Collected data entries:
-- ==== Sys2Proof/Machine/Ops.lean ====
section
/-! DEFINITION. The named operations over the state: the primitives of 00_scope R10 (Set, Dir, Sample, Delay, WaitUntil,
MemRead, MemWrite), the bit clock (40 R112 to R114), taking an event and returning from it (60 R237, R239), and the run of
the main context's micro-steps (00 R11, 10 R26). -/

namespace Sys2Proof.Machine

open Sys2Proof

/-! ### The line trace and the lines -/

/-- Appends an entry to the line trace, stamped with `now` (10 R47). -/
def emit (e : Entry) (s : State) : State := { s with trace := s.trace ++ [⟨s.now, e⟩] }

/-- Writes the output latch of a line (00 R10). -/
def setLatch : OutLine → Bit → State → State
  | .txd, v, s => { s with serial.txd := v }
  | .ce, v, s => { s with radio.ce := v }
  | .cs, v, s => { s with radio.cs := v }
  | .clk, v, s => { s with radio.clk := v }
  | .data, v, s => { s with radio.dataOut := v }

/-- `Set(LINE, v)` (00 R10). -/
def setLine (l : OutLine) (v : Bit) (s : State) : State := emit (.set l v) (setLatch l v s)

/-- Writes the direction of a radio line (00 R10). -/
def setDirection : RadioLine → Dir → State → State
  | .ce, d, s => { s with radio.ceDir := d }
  | .cs, d, s => { s with radio.csDir := d }
  | .clk, d, s => { s with radio.clkDir := d }
  | .data, d, s => { s with radio.dataDir := d }
  | .dr, d, s => { s with radio.drDir := d }

/-- `Dir(LINE, d)` (00 R10). -/
def setDir (l : RadioLine) (d : Dir) (s : State) : State := emit (.dir l d) (setDirection l d s)

/-- The level the block itself puts on the pin of an output line, `none` where it does not drive it (10 R34, R38, R40):
a latch reaches its pin only while the line's direction is Out. `TXD` is an output from reset on (70 R273). -/
def pinLevel (l : OutLine) (s : State) : Option Bit :=
  match l with
  | .txd => some s.serial.txd
  | .ce => if s.radio.ceDir = .output then some s.radio.ce else none
  | .cs => if s.radio.csDir = .output then some s.radio.cs else none
  | .clk => if s.radio.clkDir = .output then some s.radio.clk else none
  | .data => if s.radio.dataDir = .output then some s.radio.dataOut else none

/-- The answer of the environment to `Sample(DATA)`: the next listed one, else a free one (00 R10, 60 R247). -/
def answerData (s : State) : Bit × State :=
  match s.env.dataIn with
  | b :: r => (b, { s with env.dataIn := r })
  | [] => (Config.freeData s.env.dataReads, { s with env.dataReads := s.env.dataReads + 1 })

/-- The answer of the environment to `Sample(DR)`. -/
def answerDr (s : State) : Bit × State :=
  match s.env.drIn with
  | b :: r => (b, { s with env.drIn := r })
  | [] => (Config.freeDr s.env.drReads, { s with env.drReads := s.env.drReads + 1 })

/-- `Sample(DATA)`: the environment's level while the line is an input; while the block drives it, the level it drives
(log 19). -/
def sampleData (s : State) : Bit × State :=
  match s.radio.dataDir with
  | .output => (s.radio.dataOut, emit (.sample .data s.radio.dataOut) s)
  | .input => ((answerData s).1, emit (.sample .data (answerData s).1) (answerData s).2)

/-- `Sample(DR)` (00 R10, 43 R204). -/
def sampleDr (s : State) : Bit × State := ((answerDr s).1, emit (.sample .dr (answerDr s).1) (answerDr s).2)

/-- `Sample(RXD)`: the level at this tick (10 R35). -/
def sampleRxd (s : State) : Bit × State := (s.env.rxd, emit (.sample .rxd s.env.rxd) s)

/-! ### The packet buffer -/

/-- `MemWrite(PacketBuffer, i, v)` (00 R10, 20_memory R60). -/
def bufferWrite (i : Nat) (v : Byte) (s : State) : State :=
  { s with radio.packetBuffer := s.radio.packetBuffer.set i v }

/-- `MemRead(PacketBuffer, i)` (00 R10). No operation reads outside the array (20_memory R61; log 23). -/
def bufferRead (i : Nat) (s : State) : Byte := s.radio.packetBuffer.getD i 0

/-! ### The bit clock -/

/-- `TimerArm(d)` (40 R112). -/
def timerArm (d : Nat) (s : State) : State :=
  { s with serial.timerDue := s.now + d, serial.timerEnable := true }

/-- `TimerDisarm()` (40 R113). -/
def timerDisarm (s : State) : State := { s with serial.timerEnable := false }

/-- The auto-reload, before the handler of a timer event (40 R114). -/
def timerReload (s : State) : State := { s with serial.timerDue := s.serial.timerDue + s.params.bitPeriod }

/-- `EdgeEnable <- 1` with a clean edge detector: a falling edge seen before is discarded (41 R135 line 6, 60 R234). -/
def enableEdge (s : State) : State := { s with serial.edgeEnable := true, env.rxdFell := false }

/-! ### Taking an event and returning from it -/

/-- Entry (60 R237): the interrupt context runs; nothing else of the block is saved or changed. -/
def enterInterrupt (s : State) : State := { s with main.context := .interrupt }

/-- Return (60 R239): the interrupted context `c` resumes at the micro-step it was about to run. -/
def returnFromInterrupt (c : Context) (s : State) : State := { s with main.context := c }

/-- An event: entry, its handler as one atomic step, return (60 R237 to R240). -/
def takeEvent (handler : State → State) (s : State) : State :=
  returnFromInterrupt s.main.context (handler (enterInterrupt s))

/-! ### The main context -/

/-- A point at which the environment's schedule may let ticks pass before the main context goes on (log 10). -/
def yield (s : State) : State :=
  match s.env.pace with
  | [] => s
  | n :: r => { s with main.stall := s.main.stall + n, env.pace := r }

/-- A turn of a `WaitUntil` whose condition does not hold: a tick passes before the condition is tested again, or none
where the schedule says 0 (log 11). No turn is longer, so that the test follows every handler step (60 R239). -/
def waitTurn (s : State) : State :=
  match s.env.pace with
  | [] => { s with main.stall := 1 }
  | n :: r => { s with main.stall := min n 1, env.pace := r }

/-- The ticks a `Delay` names (00 R8, 70 R293). -/
def delayTicks (p : DelayParam) (s : State) : Nat :=
  match p with
  | .cfgSetup => s.params.cfgSetup
  | .modePre => s.params.modePre
  | .modePost => s.params.modePost

/-- `Delay(P)`: the main context does nothing for that long (00 R10, 60 R246). DESIGN CHOICE (log 33): its entry is
appended, and stamped, when the delay begins. -/
def delay (p : DelayParam) (s : State) : State :=
  emit (.delay p) { s with main.stall := s.main.stall + delayTicks p s }

/-- A call hands its result to the host (00 R13). -/
def returnValue (r : Ret) (s : State) : State := { s with main.returns := s.main.returns ++ [r] }

/-- How a micro-step ends. -/
inductive Progress where
  /-- it ran -/
  | done (s : State)
  /-- its condition does not hold: the main context stays at it -/
  | held (s : State)
  /-- a check failed -/
  | fault (f : Fault)

/-- One micro-step of the main context (00 R10, R11). -/
def microStep : Micro → State → Progress
  | .set l v, s => .done (yield (setLine l v s))
  | .setFromBuffer i j, s => .done (yield (setLine .data ((bufferRead i s).getLsbD j) s))
  | .dir l d, s => .done (yield (setDir l d s))
  | .setLineDirSet, s => .done (yield { s with radio.lineDirSet := true })
  | .delay p, s => .done (yield (delay p s))
  | .setConfigured, s => .done (yield { s with radio.configured := true })
  | .setRadioMode m, s => .done (yield { s with radio.radioMode := m })
  | .bufferWrite i v, s => .done (yield (bufferWrite i v s))
  | .bufferTake i, s => .done (yield (bufferWrite i s.main.localX s))
  | .sampleData, s => .done (yield { (sampleData s).2 with main.localB := (sampleData s).1 })
  | .clearX, s => .done (yield { s with main.localX := 0 })
  | .shiftX, s => .done (yield { s with main.localX := shiftInBottom s.main.localX s.main.localB })
  | .check c f, s => if serialCheckHolds c s then .fault f else .done (yield s)
  | .loadTxShift v, s => .done (yield { s with serial.txShift := v })
  | .clearBitIndex, s => .done (yield { s with serial.bitIndex := 0 })
  | .setSerialMode m, s => .done (yield { s with serial.mode := m })
  | .setTxBusy, s => .done (yield { s with serial.txBusy := true })
  | .armLead, s => .done (yield (timerArm s.params.txLead s))
  | .clearRxSync, s => .done (yield { s with serial.rxSync := false })
  | .enableEdge, s => .done (yield (enableEdge s))
  | .waitTxDone, s => if s.serial.txBusy then .held (waitTurn s) else .done (yield s)
  | .waitDrInactive, s =>
    if (sampleDr s).1 = Config.drActive then .held (waitTurn (sampleDr s).2) else .done (yield (sampleDr s).2)
  | .ret r, s => .done (yield (returnValue r s))
  | .retBit, s => .done (yield (returnValue (.bit s.main.localB) s))
  | .retByte, s => .done (yield (returnValue (.byte s.main.localX) s))
  | .retBuffer, s => .done (yield (returnValue (.buffer (s.radio.packetBuffer.take s.params.payloadWidth)) s))

/-- Runs the main context through the micro-steps `ms` until they are done, one of them holds it, or ticks must pass
first; what is left goes in front of `k`, the continuation of an operation in progress around this one (log 25). -/
def runMicros (k : List Micro) : List Micro → State → Host.Outcome State Fault Refusal
  | [], s => .next { s with main.cont := k }
  | m :: ms, s =>
    match microStep m s with
    | .done s' => if 0 < s'.main.stall then .next { s' with main.cont := ms ++ k } else runMicros k ms s'
    | .held s' => .next { s' with main.cont := m :: ms ++ k }
    | .fault f => .fault f

/-- A call of an operation whose lines are `ms`. -/
def runCall (ms : List Micro) (s : State) : Host.Outcome State Fault Refusal := runMicros s.main.cont ms s

/-- What every host operation checks before its own lines: the calling context first (60 R242), then the operands' types
(20_memory R66), then `checks` in order (60 R231). The checks of the radio operations are here; `transmitByte` and
`armReceive` have theirs as micro-steps, because a handler can change what they test (log 10). -/
def hostCall (wellTyped : Bool) (checks : List (Bool × Fault)) (s : State) (body : Host.Outcome State Fault Refusal) :
    Host.Outcome State Fault Refusal :=
  if s.main.context = .interrupt then .fault .interruptContextCall
  else if wellTyped then
    match firstFault checks with
    | some f => .fault f
    | none => body
  else .refused .badOperand

end Sys2Proof.Machine
end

● Goal of the exercise: Using the records above, report each line that contains the word "setLatch" by copying it.

● Answer to the exercise:
def setLatch : OutLine → Bit → State → State
def setLine (l : OutLine) (v : Bit) (s : State) : State := emit (.set l v) (setLatch l v s)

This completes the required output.